### EXERCISE INPUTS

/-! ### SNS: the fields of R47 -/

def SNS_HS_TIMEOUT_HS_TO : Field := ⟨0x040, 0, 1, 0, 1, 7, 0, .rw, .trip, 16, 8, 255⟩
def SNS_AVS_CTRL_MIN_REARM : Field := ⟨0x044, 0, 1, 0, 1, 31, 31, .wo, .imm, 0, 0, 1⟩
def SNS_AVS_CTRL_HYST : Field := ⟨0x044, 0, 1, 0, 1, 23, 16, .rw, .imm, 4, 1, 32⟩
def SNS_AVS_CTRL_TARGET : Field := ⟨0x044, 0, 1, 0, 1, 15, 8, .rw, .imm, 8, 0, 40⟩
def SNS_AVS_CTRL_PMBUS_ADDR : Field := ⟨0x044, 0, 1, 0, 1, 7, 1, .rw, .imm, 0, 0, 127⟩
def SNS_AVS_CTRL_AVS_EN : Field := ⟨0x044, 0, 1, 0, 1, 0, 0, .rw, .imm, 0, 0, 1⟩
def SNS_AVS_LIMITS_VMAX_MV : Field := ⟨0x048, 0, 1, 0, 1, 25, 16, .rw, .trip, 850, 0, 1023⟩
def SNS_AVS_LIMITS_VMIN_MV : Field := ⟨0x048, 0, 1, 0, 1, 9, 0, .rw, .trip, 720, 0, 1023⟩
def SNS_AVS_STATUS_PMBUS_FAIL : Field := ⟨0x04C, 0, 1, 0, 1, 31, 31, .ros, .none, 0, 0, 1⟩
def SNS_AVS_STATUS_SPEED_LOW : Field := ⟨0x04C, 0, 1, 0, 1, 30, 30, .ros, .none, 0, 0, 1⟩
def SNS_AVS_STATUS_AT_VMAX : Field := ⟨0x04C, 0, 1, 0, 1, 29, 29, .ro, .none, 0, 0, 1⟩
def SNS_AVS_STATUS_VREQ_MV : Field := ⟨0x04C, 0, 1, 0, 1, 25, 16, .ro, .none, 0, 0, 1023⟩
def SNS_SPEED_REGION_MARGIN_MIN : Field := ⟨0x050, 4, 4, 0, 1, 15, 8, .ro, .none, 128, 0, 255⟩
def SNS_SPEED_REGION_MARGIN : Field := ⟨0x050, 4, 4, 0, 1, 7, 0, .ro, .none, 0, 0, 255⟩
def listSNS0 : List Field :=
  [SNS_HS_TIMEOUT_HS_TO, SNS_AVS_CTRL_MIN_REARM, SNS_AVS_CTRL_HYST, SNS_AVS_CTRL_TARGET, SNS_AVS_CTRL_PMBUS_ADDR, SNS_AVS_CTRL_AVS_EN, SNS_AVS_LIMITS_VMAX_MV, SNS_AVS_LIMITS_VMIN_MV, SNS_AVS_STATUS_PMBUS_FAIL, SNS_AVS_STATUS_SPEED_LOW, SNS_AVS_STATUS_AT_VMAX, SNS_AVS_STATUS_VREQ_MV]
def listSNS1 : List Field :=
  [SNS_SPEED_REGION_MARGIN_MIN, SNS_SPEED_REGION_MARGIN]

/-! ### PORT: the fields of R102 and R335 -/

def PORT_CFG_CT_MASK : Field := ⟨0x080, 64, 12, 0, 1, 31, 24, .rw, .buf, 0, 0, 255⟩
def PORT_CFG_DEFAULT_TC : Field := ⟨0x080, 64, 12, 0, 1, 18, 16, .rw, .buf, 0, 0, 7⟩
def PORT_CFG_MAX_LEN : Field := ⟨0x080, 64, 12, 0, 1, 13, 0, .rw, .buf, 1522, 64, 9728⟩
def PORT_PCP_MAP_TC_OF_PCP : Field := ⟨0x084, 64, 12, 0, 1, 23, 0, .rw, .buf, 16434824, 0, 16777215⟩
def PORT_LINK_FILT_DOWN_FILT : Field := ⟨0x088, 64, 12, 0, 1, 25, 16, .rw, .imm, 10, 0, 1000⟩
def PORT_LINK_FILT_UP_FILT : Field := ⟨0x088, 64, 12, 0, 1, 9, 0, .rw, .imm, 100, 0, 1000⟩
def PORT_PREEMPT_EXPRESS_MASK : Field := ⟨0x08C, 64, 12, 0, 1, 31, 24, .rw, .buf, 255, 0, 255⟩
def PORT_PREEMPT_VERIFY_TIME : Field := ⟨0x08C, 64, 12, 0, 1, 23, 16, .rw, .buf, 10, 1, 128⟩
def PORT_PREEMPT_ADD_FRAG_SIZE : Field := ⟨0x08C, 64, 12, 0, 1, 5, 4, .rw, .buf, 0, 0, 3⟩
def PORT_PREEMPT_VERIFY_DIS : Field := ⟨0x08C, 64, 12, 0, 1, 1, 1, .rw, .buf, 0, 0, 1⟩
def PORT_PREEMPT_PREEMPT_EN : Field := ⟨0x08C, 64, 12, 0, 1, 0, 0, .rw, .buf, 0, 0, 1⟩
def PORT_STATUS_LINK_STATE : Field := ⟨0x090, 64, 12, 0, 1, 31, 28, .ro, .none, 0, 0, 15⟩
def PORT_STATUS_RAW_LINK : Field := ⟨0x090, 64, 12, 0, 1, 27, 27, .ro, .none, 0, 0, 1⟩
def PORT_STATUS_LOCAL_FAULT : Field := ⟨0x090, 64, 12, 0, 1, 26, 26, .ro, .none, 0, 0, 1⟩
def PORT_STATUS_REMOTE_FAULT : Field := ⟨0x090, 64, 12, 0, 1, 25, 25, .ro, .none, 0, 0, 1⟩
def PORT_STATUS_AN_DONE : Field := ⟨0x090, 64, 12, 0, 1, 24, 24, .ro, .none, 0, 0, 1⟩
def PORT_STATUS_VERIFY_STATUS : Field := ⟨0x090, 64, 12, 0, 1, 23, 21, .ro, .none, 0, 0, 7⟩
def PORT_STATUS_PREEMPT_ACTIVE : Field := ⟨0x090, 64, 12, 0, 1, 20, 20, .ro, .none, 0, 0, 1⟩
def PORT_STATUS_FEC_ACTIVE : Field := ⟨0x090, 64, 12, 0, 1, 19, 18, .ro, .none, 0, 0, 3⟩
def PORT_STATUS_SPEED : Field := ⟨0x090, 64, 12, 0, 1, 15, 12, .ro, .none, 0, 0, 15⟩
def PORT_EVENT_DOWN_SEEN : Field := ⟨0x094, 64, 12, 0, 1, 31, 31, .ros, .none, 0, 0, 1⟩
def PORT_EVENT_UP_SEEN : Field := ⟨0x094, 64, 12, 0, 1, 30, 30, .ros, .none, 0, 0, 1⟩
def PORT_EVENT_VERIFY_FAILED : Field := ⟨0x094, 64, 12, 0, 1, 29, 29, .ros, .none, 0, 0, 1⟩
def PORT_EVENT_AN_FAIL : Field := ⟨0x094, 64, 12, 0, 1, 28, 28, .ros, .none, 0, 0, 1⟩
def PORT_EVENT_FLAP_CNT : Field := ⟨0x094, 64, 12, 0, 1, 15, 0, .ros, .none, 0, 0, 65535⟩
def QUAD_MODE_MODE : Field := ⟨0x380, 32, 3, 0, 1, 3, 0, .rw, .post, 15, 0, 15⟩
def QUAD_LANE_TX_INV0 : Field := ⟨0x384, 32, 3, 0, 1, 7, 7, .rw, .post, 0, 0, 1⟩
def QUAD_LANE_RX_INV0 : Field := ⟨0x384, 32, 3, 0, 1, 6, 6, .rw, .post, 0, 0, 1⟩
def QUAD_LANE_AN_EN0 : Field := ⟨0x384, 32, 3, 0, 1, 5, 5, .rw, .post, 0, 0, 1⟩
def QUAD_LANE_FEC0 : Field := ⟨0x384, 32, 3, 0, 1, 3, 2, .rw, .post, 0, 0, 3⟩
def QUAD_LANE_SPEED0 : Field := ⟨0x384, 32, 3, 0, 1, 1, 0, .rw, .post, 0, 0, 3⟩
def QUAD_LANE_TX_INV1 : Field := ⟨0x384, 32, 3, 0, 1, 15, 15, .rw, .post, 0, 0, 1⟩
def QUAD_LANE_RX_INV1 : Field := ⟨0x384, 32, 3, 0, 1, 14, 14, .rw, .post, 0, 0, 1⟩
def QUAD_LANE_AN_EN1 : Field := ⟨0x384, 32, 3, 0, 1, 13, 13, .rw, .post, 0, 0, 1⟩
def QUAD_LANE_FEC1 : Field := ⟨0x384, 32, 3, 0, 1, 11, 10, .rw, .post, 0, 0, 3⟩
def QUAD_LANE_SPEED1 : Field := ⟨0x384, 32, 3, 0, 1, 9, 8, .rw, .post, 0, 0, 3⟩
def QUAD_LANE_TX_INV2 : Field := ⟨0x384, 32, 3, 0, 1, 23, 23, .rw, .post, 0, 0, 1⟩
def QUAD_LANE_RX_INV2 : Field := ⟨0x384, 32, 3, 0, 1, 22, 22, .rw, .post, 0, 0, 1⟩
def QUAD_LANE_AN_EN2 : Field := ⟨0x384, 32, 3, 0, 1, 21, 21, .rw, .post, 0, 0, 1⟩
def QUAD_LANE_FEC2 : Field := ⟨0x384, 32, 3, 0, 1, 19, 18, .rw, .post, 0, 0, 3⟩
def QUAD_LANE_SPEED2 : Field := ⟨0x384, 32, 3, 0, 1, 17, 16, .rw, .post, 0, 0, 3⟩
def QUAD_LANE_TX_INV3 : Field := ⟨0x384, 32, 3, 0, 1, 31, 31, .rw, .post, 0, 0, 1⟩
def QUAD_LANE_RX_INV3 : Field := ⟨0x384, 32, 3, 0, 1, 30, 30, .rw, .post, 0, 0, 1⟩
def QUAD_LANE_AN_EN3 : Field := ⟨0x384, 32, 3, 0, 1, 29, 29, .rw, .post, 0, 0, 1⟩
def QUAD_LANE_FEC3 : Field := ⟨0x384, 32, 3, 0, 1, 27, 26, .rw, .post, 0, 0, 3⟩
def QUAD_LANE_SPEED3 : Field := ⟨0x384, 32, 3, 0, 1, 25, 24, .rw, .post, 0, 0, 3⟩
def GATE_CTRL_GATE_EN : Field := ⟨0x800, 64, 12, 0, 1, 31, 31, .rw, .buf, 0, 0, 1⟩
def GATE_CTRL_TRIG_EN : Field := ⟨0x800, 64, 12, 0, 1, 30, 30, .rw, .buf, 0, 0, 1⟩
def GATE_CTRL_TRIG : Field := ⟨0x800, 64, 12, 0, 1, 26, 24, .rw, .buf, 0, 0, 7⟩
def GATE_CTRL_LIST_LEN : Field := ⟨0x800, 64, 12, 0, 1, 8, 0, .rw, .buf, 0, 0, 256⟩
def GATE_CYCLE_CYCLE_TIME : Field := ⟨0x804, 64, 12, 0, 1, 29, 0, .rw, .buf, 1000000, 1000, 1000000000⟩
def GATE_BASE_NS_NS : Field := ⟨0x808, 64, 12, 0, 1, 29, 0, .rw, .buf, 0, 0, 999999999⟩
def GATE_BASE_SEC_LO_SEC_LO : Field := ⟨0x80C, 64, 12, 0, 1, 31, 0, .rw, .buf, 0, 0, 4294967295⟩
def GATE_BASE_SEC_HI_SEC_HI : Field := ⟨0x810, 64, 12, 0, 1, 15, 0, .rw, .buf, 0, 0, 65535⟩
def GATE_STATUS_OPER_BANK : Field := ⟨0x814, 64, 12, 0, 1, 31, 31, .ro, .none, 0, 0, 1⟩
def GATE_STATUS_OPER_EN : Field := ⟨0x814, 64, 12, 0, 1, 30, 30, .ro, .none, 0, 0, 1⟩
def GATE_STATUS_TAKEOVER_PENDING : Field := ⟨0x814, 64, 12, 0, 1, 29, 29, .ro, .none, 0, 0, 1⟩
def GATE_STATUS_CUR_STATES : Field := ⟨0x814, 64, 12, 0, 1, 23, 16, .ro, .none, 255, 0, 255⟩
def GATE_STATUS_CUR_ENTRY : Field := ⟨0x814, 64, 12, 0, 1, 15, 8, .ro, .none, 0, 0, 255⟩
def GATE_STATUS_CYCLE_CNT : Field := ⟨0x814, 64, 12, 0, 1, 7, 0, .ro, .none, 0, 0, 255⟩
def GATE_EVENT_OVERSIZE_SEEN : Field := ⟨0x818, 64, 12, 0, 1, 31, 31, .ros, .none, 0, 0, 1⟩
def GATE_EVENT_TAKEOVER_SEEN : Field := ⟨0x818, 64, 12, 0, 1, 30, 30, .ros, .none, 0, 0, 1⟩
def GATE_EVENT_TRIG_SLIP : Field := ⟨0x818, 64, 12, 0, 1, 29, 29, .ros, .none, 0, 0, 1⟩
def GATE_EVENT_STEP_OVERRUN : Field := ⟨0x818, 64, 12, 0, 1, 28, 28, .ros, .none, 0, 0, 1⟩
def GATE_EVENT_LAST_OVERSIZE_TC : Field := ⟨0x818, 64, 12, 0, 1, 2, 0, .ro, .none, 0, 0, 7⟩
def GATE_GUARD_GUARD_NS : Field := ⟨0x81C, 64, 12, 0, 1, 15, 0, .ro, .none, 0, 0, 65535⟩
def GATE_MAXWIN_W : Field := ⟨0x820, 64, 12, 4, 8, 29, 0, .ro, .none, 1073741823, 0, 1073741823⟩
def listPORT0 : List Field :=
  [PORT_CFG_CT_MASK, PORT_CFG_DEFAULT_TC, PORT_CFG_MAX_LEN, PORT_PCP_MAP_TC_OF_PCP, PORT_LINK_FILT_DOWN_FILT, PORT_LINK_FILT_UP_FILT, PORT_PREEMPT_EXPRESS_MASK, PORT_PREEMPT_VERIFY_TIME, PORT_PREEMPT_ADD_FRAG_SIZE, PORT_PREEMPT_VERIFY_DIS, PORT_PREEMPT_PREEMPT_EN, PORT_STATUS_LINK_STATE]
def listPORT1 : List Field :=
  [PORT_STATUS_RAW_LINK, PORT_STATUS_LOCAL_FAULT, PORT_STATUS_REMOTE_FAULT, PORT_STATUS_AN_DONE, PORT_STATUS_VERIFY_STATUS, PORT_STATUS_PREEMPT_ACTIVE, PORT_STATUS_FEC_ACTIVE, PORT_STATUS_SPEED, PORT_EVENT_DOWN_SEEN, PORT_EVENT_UP_SEEN, PORT_EVENT_VERIFY_FAILED, PORT_EVENT_AN_FAIL]
def listPORT2 : List Field :=
  [PORT_EVENT_FLAP_CNT, QUAD_MODE_MODE, QUAD_LANE_TX_INV0, QUAD_LANE_RX_INV0, QUAD_LANE_AN_EN0, QUAD_LANE_FEC0, QUAD_LANE_SPEED0, QUAD_LANE_TX_INV1, QUAD_LANE_RX_INV1, QUAD_LANE_AN_EN1, QUAD_LANE_FEC1, QUAD_LANE_SPEED1]
def listPORT3 : List Field :=
  [QUAD_LANE_TX_INV2, QUAD_LANE_RX_INV2, QUAD_LANE_AN_EN2, QUAD_LANE_FEC2, QUAD_LANE_SPEED2, QUAD_LANE_TX_INV3, QUAD_LANE_RX_INV3, QUAD_LANE_AN_EN3, QUAD_LANE_FEC3, QUAD_LANE_SPEED3, GATE_CTRL_GATE_EN, GATE_CTRL_TRIG_EN]
def listPORT4 : List Field :=
  [GATE_CTRL_TRIG, GATE_CTRL_LIST_LEN, GATE_CYCLE_CYCLE_TIME, GATE_BASE_NS_NS, GATE_BASE_SEC_LO_SEC_LO, GATE_BASE_SEC_HI_SEC_HI, GATE_STATUS_OPER_BANK, GATE_STATUS_OPER_EN, GATE_STATUS_TAKEOVER_PENDING, GATE_STATUS_CUR_STATES, GATE_STATUS_CUR_ENTRY, GATE_STATUS_CYCLE_CNT]
def listPORT5 : List Field :=
  [GATE_EVENT_OVERSIZE_SEEN, GATE_EVENT_TAKEOVER_SEEN, GATE_EVENT_TRIG_SLIP, GATE_EVENT_STEP_OVERRUN, GATE_EVENT_LAST_OVERSIZE_TC, GATE_GUARD_GUARD_NS, GATE_MAXWIN_W]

######

■ **TASK DETAILS**
Where does the string "trip" occur in the data above? Copy every line that holds it.

■ **ANSWER TO THIS TASK**
def SNS_HS_TIMEOUT_HS_TO : Field := ⟨0x040, 0, 1, 0, 1, 7, 0, .rw, .trip, 16, 8, 255⟩
def SNS_AVS_LIMITS_VMAX_MV : Field := ⟨0x048, 0, 1, 0, 1, 25, 16, .rw, .trip, 850, 0, 1023⟩
def SNS_AVS_LIMITS_VMIN_MV : Field := ⟨0x048, 0, 1, 0, 1, 9, 0, .rw, .trip, 720, 0, 1023⟩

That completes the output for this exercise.